(What is expected):
Find the lines in the material below that include the word "register", count them, and give that count alone.

(Supplied data):

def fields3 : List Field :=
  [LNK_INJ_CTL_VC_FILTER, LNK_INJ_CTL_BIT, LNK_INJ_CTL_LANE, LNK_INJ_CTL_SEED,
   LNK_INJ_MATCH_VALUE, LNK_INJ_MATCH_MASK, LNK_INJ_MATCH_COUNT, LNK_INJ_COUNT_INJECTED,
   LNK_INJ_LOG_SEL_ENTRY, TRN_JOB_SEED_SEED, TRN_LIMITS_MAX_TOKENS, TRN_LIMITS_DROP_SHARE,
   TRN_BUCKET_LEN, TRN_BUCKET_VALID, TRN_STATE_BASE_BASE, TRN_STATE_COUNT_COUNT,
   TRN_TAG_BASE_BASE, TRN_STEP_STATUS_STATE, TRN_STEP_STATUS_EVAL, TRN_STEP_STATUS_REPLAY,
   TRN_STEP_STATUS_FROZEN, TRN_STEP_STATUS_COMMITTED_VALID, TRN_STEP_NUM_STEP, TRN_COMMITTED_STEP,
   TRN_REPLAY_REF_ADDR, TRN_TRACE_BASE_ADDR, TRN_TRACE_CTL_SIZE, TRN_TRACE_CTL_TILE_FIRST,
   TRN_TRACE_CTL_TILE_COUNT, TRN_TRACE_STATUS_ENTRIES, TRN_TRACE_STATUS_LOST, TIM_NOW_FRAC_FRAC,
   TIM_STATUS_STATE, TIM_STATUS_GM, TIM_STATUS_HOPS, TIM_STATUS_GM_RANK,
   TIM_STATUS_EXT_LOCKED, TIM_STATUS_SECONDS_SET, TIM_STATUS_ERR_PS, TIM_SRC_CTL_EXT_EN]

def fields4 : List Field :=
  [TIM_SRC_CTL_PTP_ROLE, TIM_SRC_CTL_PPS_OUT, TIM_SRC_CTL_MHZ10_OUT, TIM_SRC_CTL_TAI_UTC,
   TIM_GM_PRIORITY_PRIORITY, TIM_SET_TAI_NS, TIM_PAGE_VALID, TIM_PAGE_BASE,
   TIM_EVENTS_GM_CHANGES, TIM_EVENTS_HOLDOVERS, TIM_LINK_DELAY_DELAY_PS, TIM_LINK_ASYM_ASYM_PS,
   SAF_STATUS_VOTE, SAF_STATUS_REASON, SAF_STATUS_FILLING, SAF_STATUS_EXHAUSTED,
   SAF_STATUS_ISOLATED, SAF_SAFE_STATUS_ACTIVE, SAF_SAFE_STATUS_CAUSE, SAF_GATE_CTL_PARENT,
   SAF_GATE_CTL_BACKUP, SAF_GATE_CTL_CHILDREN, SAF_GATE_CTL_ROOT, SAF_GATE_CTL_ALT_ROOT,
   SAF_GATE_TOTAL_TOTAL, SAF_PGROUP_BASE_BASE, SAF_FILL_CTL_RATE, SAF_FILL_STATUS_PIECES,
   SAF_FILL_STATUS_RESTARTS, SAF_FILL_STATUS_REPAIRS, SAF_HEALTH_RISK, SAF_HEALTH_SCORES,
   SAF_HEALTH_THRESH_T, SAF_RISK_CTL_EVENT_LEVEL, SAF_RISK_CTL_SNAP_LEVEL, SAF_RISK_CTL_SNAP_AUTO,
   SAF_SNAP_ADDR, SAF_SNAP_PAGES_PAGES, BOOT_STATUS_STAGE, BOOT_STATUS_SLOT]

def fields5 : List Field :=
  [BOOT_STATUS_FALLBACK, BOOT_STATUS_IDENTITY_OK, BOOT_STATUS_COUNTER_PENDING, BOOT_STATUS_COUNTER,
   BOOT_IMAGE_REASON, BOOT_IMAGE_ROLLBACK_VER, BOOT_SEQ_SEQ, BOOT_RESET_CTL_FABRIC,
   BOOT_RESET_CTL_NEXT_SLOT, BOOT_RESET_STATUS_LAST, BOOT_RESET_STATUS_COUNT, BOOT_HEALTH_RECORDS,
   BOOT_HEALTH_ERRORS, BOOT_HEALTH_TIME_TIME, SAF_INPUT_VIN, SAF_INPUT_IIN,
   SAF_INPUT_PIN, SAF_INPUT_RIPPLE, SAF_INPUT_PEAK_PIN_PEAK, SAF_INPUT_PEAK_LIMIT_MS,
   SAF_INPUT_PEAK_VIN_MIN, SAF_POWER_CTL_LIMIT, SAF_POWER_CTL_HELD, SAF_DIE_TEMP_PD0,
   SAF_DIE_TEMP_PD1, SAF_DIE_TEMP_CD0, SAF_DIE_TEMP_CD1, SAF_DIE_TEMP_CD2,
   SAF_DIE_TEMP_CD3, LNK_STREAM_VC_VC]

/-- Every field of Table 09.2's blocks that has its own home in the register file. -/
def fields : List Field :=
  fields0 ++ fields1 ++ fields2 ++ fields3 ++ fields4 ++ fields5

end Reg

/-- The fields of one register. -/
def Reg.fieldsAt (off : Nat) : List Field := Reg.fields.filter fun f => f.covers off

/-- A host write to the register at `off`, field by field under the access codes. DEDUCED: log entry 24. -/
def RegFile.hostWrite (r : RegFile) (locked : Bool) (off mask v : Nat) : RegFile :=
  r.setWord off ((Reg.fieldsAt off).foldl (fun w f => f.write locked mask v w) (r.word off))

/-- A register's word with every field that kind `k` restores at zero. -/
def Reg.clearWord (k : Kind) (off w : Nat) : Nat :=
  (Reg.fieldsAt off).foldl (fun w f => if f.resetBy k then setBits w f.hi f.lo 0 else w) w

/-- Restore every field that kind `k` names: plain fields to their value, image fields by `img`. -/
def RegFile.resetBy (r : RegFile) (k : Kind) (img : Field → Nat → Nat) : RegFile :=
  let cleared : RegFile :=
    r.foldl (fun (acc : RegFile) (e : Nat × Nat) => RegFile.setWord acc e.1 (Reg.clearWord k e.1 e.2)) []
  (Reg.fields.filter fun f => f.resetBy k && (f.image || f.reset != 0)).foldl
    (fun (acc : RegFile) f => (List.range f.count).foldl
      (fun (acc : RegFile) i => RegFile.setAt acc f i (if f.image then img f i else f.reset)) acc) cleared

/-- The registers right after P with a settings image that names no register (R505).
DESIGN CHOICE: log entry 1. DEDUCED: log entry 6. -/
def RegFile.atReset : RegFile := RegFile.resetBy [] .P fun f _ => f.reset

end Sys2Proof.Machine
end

(Response area):
5